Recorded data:

************

-- ==== Sys2Proof/Decode.lean ====
section
/-! DEFINITION. The two encodings of 30_encoding.md, read and written: downward the frame of bytes of a wire command
(R80 to R90), upward the host's request record (R100, R102). Decoding is total and rejects by name; the encoder comes
after it, from the same tables. -/

namespace Sys2Proof

/-- Why a frame or a request stands for no instruction. -/
inductive DecodeError where
  /-- a frame has `n >= 1` bytes (R80) -/
  | emptyFrame
  /-- byte 0 is none of the eleven opcodes (R83, R87, R88) -/
  | unknownOpcode
  /-- the length does not fit the opcode's format (R82, R83) -/
  | badLength
  /-- request codes 10 to 15 name no operation (R102) -/
  | reservedOperation
  /-- WRITE data whose list length differs from `length` (R28, D15) -/
  | dataLength
  deriving DecidableEq, Repr

/-- What an instruction is encoded as: the bytes of a frame or a request record. -/
inductive Encoded where
  | frame (bytes : List Byte)
  | request (r : Request)
  deriving DecidableEq, Repr

/-- Address assembly for a decoder: `a = A2 * 65536 + A1 * 256 + A0` (R84). -/
def addr24 (a2 a1 a0 : Byte) : FlashAddr := a2 ++ a1 ++ a0

/-- `Addr3(a) = [a[23:16], a[15:8], a[7:0]]`, most significant byte first (R54, R84). -/
def addr3 (a : FlashAddr) : List Byte :=
  [a.extractLsb' 16 8, a.extractLsb' 8 8, a.extractLsb' 0 8]

/-- The instruction if its byte strings have the lengths of its format, else the named error. -/
def checked (i : Instr) (e : DecodeError) : Except DecodeError Instr :=
  if i.fitsFormat then .ok i else .error e

/-- A command of format F-OP: no byte after the opcode (R82). -/
def decodeOp (i : Instr) : List Byte → Except DecodeError Instr
  | [] => .ok i
  | _ :: _ => .error .badLength

/-- A command of format F-REG: one byte after the opcode (R82). -/
def decodeReg (i : Byte → Instr) : List Byte → Except DecodeError Instr
  | [v] => .ok (i v)
  | _ => .error .badLength

/-- A command of format F-ADDR: three address bytes, of any value (R82, R89). -/
def decodeAddr (i : FlashAddr → Instr) : List Byte → Except DecodeError Instr
  | [a2, a1, a0] => .ok (i (addr24 a2 a1 a0))
  | _ => .error .badLength

/-- The formats F-ADDR-WR and F-ADDR-RD: three address bytes of any value, then the payload or the fillers, whose number
the format limits (R82, R89). -/
def decodeAddrData (i : FlashAddr → List Byte → Instr) : List Byte → Except DecodeError Instr
  | a2 :: a1 :: a0 :: bytes => checked (i (addr24 a2 a1 a0) bytes) .badLength
  | _ => .error .badLength

/-- The command a frame stands for: the opcode selects the format, all 8 bits of byte 0 matched (R83,
R87). Whether a frame decodes depends on byte 0 and the frame's length alone (R89); the other bytes are operands. -/
def decodeFrame : List Byte → Except DecodeError Instr
  | [] => .error .emptyFrame
  | op :: rest =>
    if op = 0x01#8 then decodeReg .writeStatusRegister rest
    else if op = 0x02#8 then decodeAddrData .pageProgram rest
    else if op = 0x03#8 then decodeAddrData .readData rest
    else if op = 0x05#8 then decodeReg .readStatusRegister rest
    else if op = 0x06#8 then decodeOp .writeEnable rest
    else if op = 0x20#8 then decodeAddr .sectorErase4k rest
    else if op = 0x4B#8 then checked (.readUniqueId rest) .badLength
    else if op = 0x52#8 then decodeAddr .blockErase32k rest
    else if op = 0xAB#8 then decodeOp .releasePowerDown rest
    else if op = 0xB9#8 then decodeOp .powerDown rest
    else if op = 0x9F#8 then checked (.jedecId rest) .badLength
    else .error .unknownOpcode

/-- The operation a request names: the numbering of R100; codes 10 to 15 name none (R102). -/
def decodeRequest (r : Request) : Except DecodeError Instr :=
  if r.op = 0#4 then .ok .init
  else if r.op = 1#4 then .ok .sleep
  else if r.op = 2#4 then .ok .wait
  else if r.op = 3#4 then .ok .getStatus
  else if r.op = 4#4 then .ok (.setStatus r.value)
  else if r.op = 5#4 then .ok (.erase r.offset r.length)
  else if r.op = 6#4 then checked (.write r.data r.offset r.length) .dataLength
  else if r.op = 7#4 then .ok (.read r.offset r.length)
  else if r.op = 8#4 then .ok .getJedecId
  else if r.op = 9#4 then .ok .getUniqueId
  else .error .reservedOperation

/-- The decoder of both encodings. -/
def decode : Encoded → Except DecodeError Instr
  | .frame bytes => decodeFrame bytes
  | .request r => decodeRequest r

/-- A request record with every field that the operation does not use at zero or absent (R28, R100). -/
def plainRequest (op : BitVec 4) : Request := ⟨op, 0, 0, 0, none⟩

/-- The bytes sent by a wire command, or the record of a host operation. -/
def encode : Instr → Encoded
  | .writeStatusRegister v => .frame [0x01#8, v]
  | .pageProgram a p => .frame (0x02#8 :: addr3 a ++ p)
  | .readData a xs => .frame (0x03#8 :: addr3 a ++ xs)
  | .readStatusRegister x => .frame [0x05#8, x]
  | .writeEnable => .frame [0x06#8]
  | .sectorErase4k a => .frame (0x20#8 :: addr3 a)
  | .readUniqueId xs => .frame (0x4B#8 :: xs)
  | .blockErase32k a => .frame (0x52#8 :: addr3 a)
  | .releasePowerDown => .frame [0xAB#8]
  | .powerDown => .frame [0xB9#8]
  | .jedecId xs => .frame (0x9F#8 :: xs)
  | .init => .request (plainRequest 0)
  | .sleep => .request (plainRequest 1)
  | .wait => .request (plainRequest 2)
  | .getStatus => .request (plainRequest 3)
  | .setStatus v => .request { plainRequest 4 with value := v }
  | .erase o n => .request { plainRequest 5 with offset := o, length := n }
  | .write d o n => .request { plainRequest 6 with offset := o, length := n, data := d }
  | .read o n => .request { plainRequest 7 with offset := o, length := n }
  | .getJedecId => .request (plainRequest 8)
  | .getUniqueId => .request (plainRequest 9)

/-- The frame of a wire command (R82, R87); a host operation has none. -/
def encodeFrame (i : Instr) : Option (List Byte) :=
  match encode i with
  | .frame bytes => some bytes
  | .request _ => none

/-- The first `n` bytes of a table word: byte `k` is bits `8k+7 .. 8k` (spec/opcode_table.json numbers bits from the
first byte's least significant bit). -/
def tableBytes (n w : Nat) : List Byte := (List.range n).map fun k => BitVec.ofNat 8 (w / 256 ^ k)

/-- The shortest frame of an opcode (R82, R89), by its number. -/
def minFrameLength (op : Nat) : Nat :=
  if op = 0x01 ∨ op = 0x05 then 2
  else if op = 0x02 then 5
  else if op = 0x03 ∨ op = 0x20 ∨ op = 0x52 ∨ op = 0x9F then 4
  else if op = 0x4B then 13
  else 1

/-- What a row of spec/opcode_table.json with its other bits zero stands for. The table numbers requests by a 4-bit
number and wire commands by byte 0, so a word below 16 given as one byte is both; it is read as the request. The data
of a WRITE is then present and empty, as its `length` is 0. DESIGN CHOICE, log 16. -/
def tableEncoded (nbits w : Nat) : Encoded :=
  if nbits ≤ 8 ∧ w < 16 then .request { plainRequest (BitVec.ofNat 4 w) with data := some [] }
  else .frame (tableBytes (max (nbits / 8) (minFrameLength (w % 256))) w)

/-- The instruction the decoder reads from a table word. -/
def decodeTableWord (nbits w : Nat) : Option Instr :=
  match decode (tableEncoded nbits w) with
  | .ok i => some i
  | .error _ => none

end Sys2Proof
end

************

** Aim of the task **
Would you write out the full set of records above without alteration?

** Answer to the exercise **
-- ==== Sys2Proof/Decode.lean ====
section
/-! DEFINITION. The two encodings of 30_encoding.md, read and written: downward the frame of bytes of a wire command
(R80 to R90), upward the host's request record (R100, R102). Decoding is total and rejects by name; the encoder comes
after it, from the same tables. -/

namespace Sys2Proof

/-- Why a frame or a request stands for no instruction. -/
inductive DecodeError where
  /-- a frame has `n >= 1` bytes (R80) -/
  | emptyFrame
  /-- byte 0 is none of the eleven opcodes (R83, R87, R88) -/
  | unknownOpcode
  /-- the length does not fit the opcode's format (R82, R83) -/
  | badLength
  /-- request codes 10 to 15 name no operation (R102) -/
  | reservedOperation
  /-- WRITE data whose list length differs from `length` (R28, D15) -/
  | dataLength
  deriving DecidableEq, Repr

/-- What an instruction is encoded as: the bytes of a frame or a request record. -/
inductive Encoded where
  | frame (bytes : List Byte)
  | request (r : Request)
  deriving DecidableEq, Repr

/-- Address assembly for a decoder: `a = A2 * 65536 + A1 * 256 + A0` (R84). -/
def addr24 (a2 a1 a0 : Byte) : FlashAddr := a2 ++ a1 ++ a0

/-- `Addr3(a) = [a[23:16], a[15:8], a[7:0]]`, most significant byte first (R54, R84). -/
def addr3 (a : FlashAddr) : List Byte :=
  [a.extractLsb' 16 8, a.extractLsb' 8 8, a.extractLsb' 0 8]

/-- The instruction if its byte strings have the lengths of its format, else the named error. -/
def checked (i : Instr) (e : DecodeError) : Except DecodeError Instr :=
  if i.fitsFormat then .ok i else .error e

/-- A command of format F-OP: no byte after the opcode (R82). -/
def decodeOp (i : Instr) : List Byte → Except DecodeError Instr
  | [] => .ok i
  | _ :: _ => .error .badLength

/-- A command of format F-REG: one byte after the opcode (R82). -/
def decodeReg (i : Byte → Instr) : List Byte → Except DecodeError Instr
  | [v] => .ok (i v)
  | _ => .error .badLength

/-- A command of format F-ADDR: three address bytes, of any value (R82, R89). -/
def decodeAddr (i : FlashAddr → Instr) : List Byte → Except DecodeError Instr
  | [a2, a1, a0] => .ok (i (addr24 a2 a1 a0))
  | _ => .error .badLength

/-- The formats F-ADDR-WR and F-ADDR-RD: three address bytes of any value, then the payload or the fillers, whose number
the format limits (R82, R89). -/
def decodeAddrData (i : FlashAddr → List Byte → Instr) : List Byte → Except DecodeError Instr
  | a2 :: a1 :: a0 :: bytes => checked (i (addr24 a2 a1 a0) bytes) .badLength
  | _ => .error .badLength

/-- The command a frame stands for: the opcode selects the format, all 8 bits of byte 0 matched (R83,
R87). Whether a frame decodes depends on byte 0 and the frame's length alone (R89); the other bytes are operands. -/
def decodeFrame : List Byte → Except DecodeError Instr
  | [] => .error .emptyFrame
  | op :: rest =>
    if op = 0x01#8 then decodeReg .writeStatusRegister rest
    else if op = 0x02#8 then decodeAddrData .pageProgram rest
    else if op = 0x03#8 then decodeAddrData .readData rest
    else if op = 0x05#8 then decodeReg .readStatusRegister rest
    else if op = 0x06#8 then decodeOp .writeEnable rest
    else if op = 0x20#8 then decodeAddr .sectorErase4k rest
    else if op = 0x4B#8 then checked (.readUniqueId rest) .badLength
    else if op = 0x52#8 then decodeAddr .blockErase32k rest
    else if op = 0xAB#8 then decodeOp .releasePowerDown rest
    else if op = 0xB9#8 then decodeOp .powerDown rest
    else if op = 0x9F#8 then checked (.jedecId rest) .badLength
    else .error .unknownOpcode

/-- The operation a request names: the numbering of R100; codes 10 to 15 name none (R102). -/
def decodeRequest (r : Request) : Except DecodeError Instr :=
  if r.op = 0#4 then .ok .init
  else if r.op = 1#4 then .ok .sleep
  else if r.op = 2#4 then .ok .wait
  else if r.op = 3#4 then .ok .getStatus
  else if r.op = 4#4 then .ok (.setStatus r.value)
  else if r.op = 5#4 then .ok (.erase r.offset r.length)
  else if r.op = 6#4 then checked (.write r.data r.offset r.length) .dataLength
  else if r.op = 7#4 then .ok (.read r.offset r.length)
  else if r.op = 8#4 then .ok .getJedecId
  else if r.op = 9#4 then .ok .getUniqueId
  else .error .reservedOperation

/-- The decoder of both encodings. -/
def decode : Encoded → Except DecodeError Instr
  | .frame bytes => decodeFrame bytes
  | .request r => decodeRequest r

/-- A request record with every field that the operation does not use at zero or absent (R28, R100). -/
def plainRequest (op : BitVec 4) : Request := ⟨op, 0, 0, 0, none⟩

/-- The bytes sent by a wire command, or the record of a host operation. -/
def encode : Instr → Encoded
  | .writeStatusRegister v => .frame [0x01#8, v]
  | .pageProgram a p => .frame (0x02#8 :: addr3 a ++ p)
  | .readData a xs => .frame (0x03#8 :: addr3 a ++ xs)
  | .readStatusRegister x => .frame [0x05#8, x]
  | .writeEnable => .frame [0x06#8]
  | .sectorErase4k a => .frame (0x20#8 :: addr3 a)
  | .readUniqueId xs => .frame (0x4B#8 :: xs)
  | .blockErase32k a => .frame (0x52#8 :: addr3 a)
  | .releasePowerDown => .frame [0xAB#8]
  | .powerDown => .frame [0xB9#8]
  | .jedecId xs => .frame (0x9F#8 :: xs)
  | .init => .request (plainRequest 0)
  | .sleep => .request (plainRequest 1)
  | .wait => .request (plainRequest 2)
  | .getStatus => .request (plainRequest 3)
  | .setStatus v => .request { plainRequest 4 with value := v }
  | .erase o n => .request { plainRequest 5 with offset := o, length := n }
  | .write d o n => .request { plainRequest 6 with offset := o, length := n, data := d }
  | .read o n => .request { plainRequest 7 with offset := o, length := n }
  | .getJedecId => .request (plainRequest 8)
  | .getUniqueId => .request (plainRequest 9)

/-- The frame of a wire command (R82, R87); a host operation has none. -/
def encodeFrame (i : Instr) : Option (List Byte) :=
  match encode i with
  | .frame bytes => some bytes
  | .request _ => none

/-- The first `n` bytes of a table word: byte `k` is bits `8k+7 .. 8k` (spec/opcode_table.json numbers bits from the
first byte's least significant bit). -/
def tableBytes (n w : Nat) : List Byte := (List.range n).map fun k => BitVec.ofNat 8 (w / 256 ^ k)

/-- The shortest frame of an opcode (R82, R89), by its number. -/
def minFrameLength (op : Nat) : Nat :=
  if op = 0x01 ∨ op = 0x05 then 2
  else if op = 0x02 then 5
  else if op = 0x03 ∨ op = 0x20 ∨ op = 0x52 ∨ op = 0x9F then 4
  else if op = 0x4B then 13
  else 1

/-- What a row of spec/opcode_table.json with its other bits zero stands for. The table numbers requests by a 4-bit
number and wire commands by byte 0, so a word below 16 given as one byte is both; it is read as the request. The data
of a WRITE is then present and empty, as its `length` is 0. DESIGN CHOICE, log 16. -/
def tableEncoded (nbits w : Nat) : Encoded :=
  if nbits ≤ 8 ∧ w < 16 then .request { plainRequest (BitVec.ofNat 4 w) with data := some [] }
  else .frame (tableBytes (max (nbits / 8) (minFrameLength (w % 256))) w)

/-- The instruction the decoder reads from a table word. -/
def decodeTableWord (nbits w : Nat) : Option Instr :=
  match decode (tableEncoded nbits w) with
  | .ok i => some i
  | .error _ => none

end Sys2Proof
end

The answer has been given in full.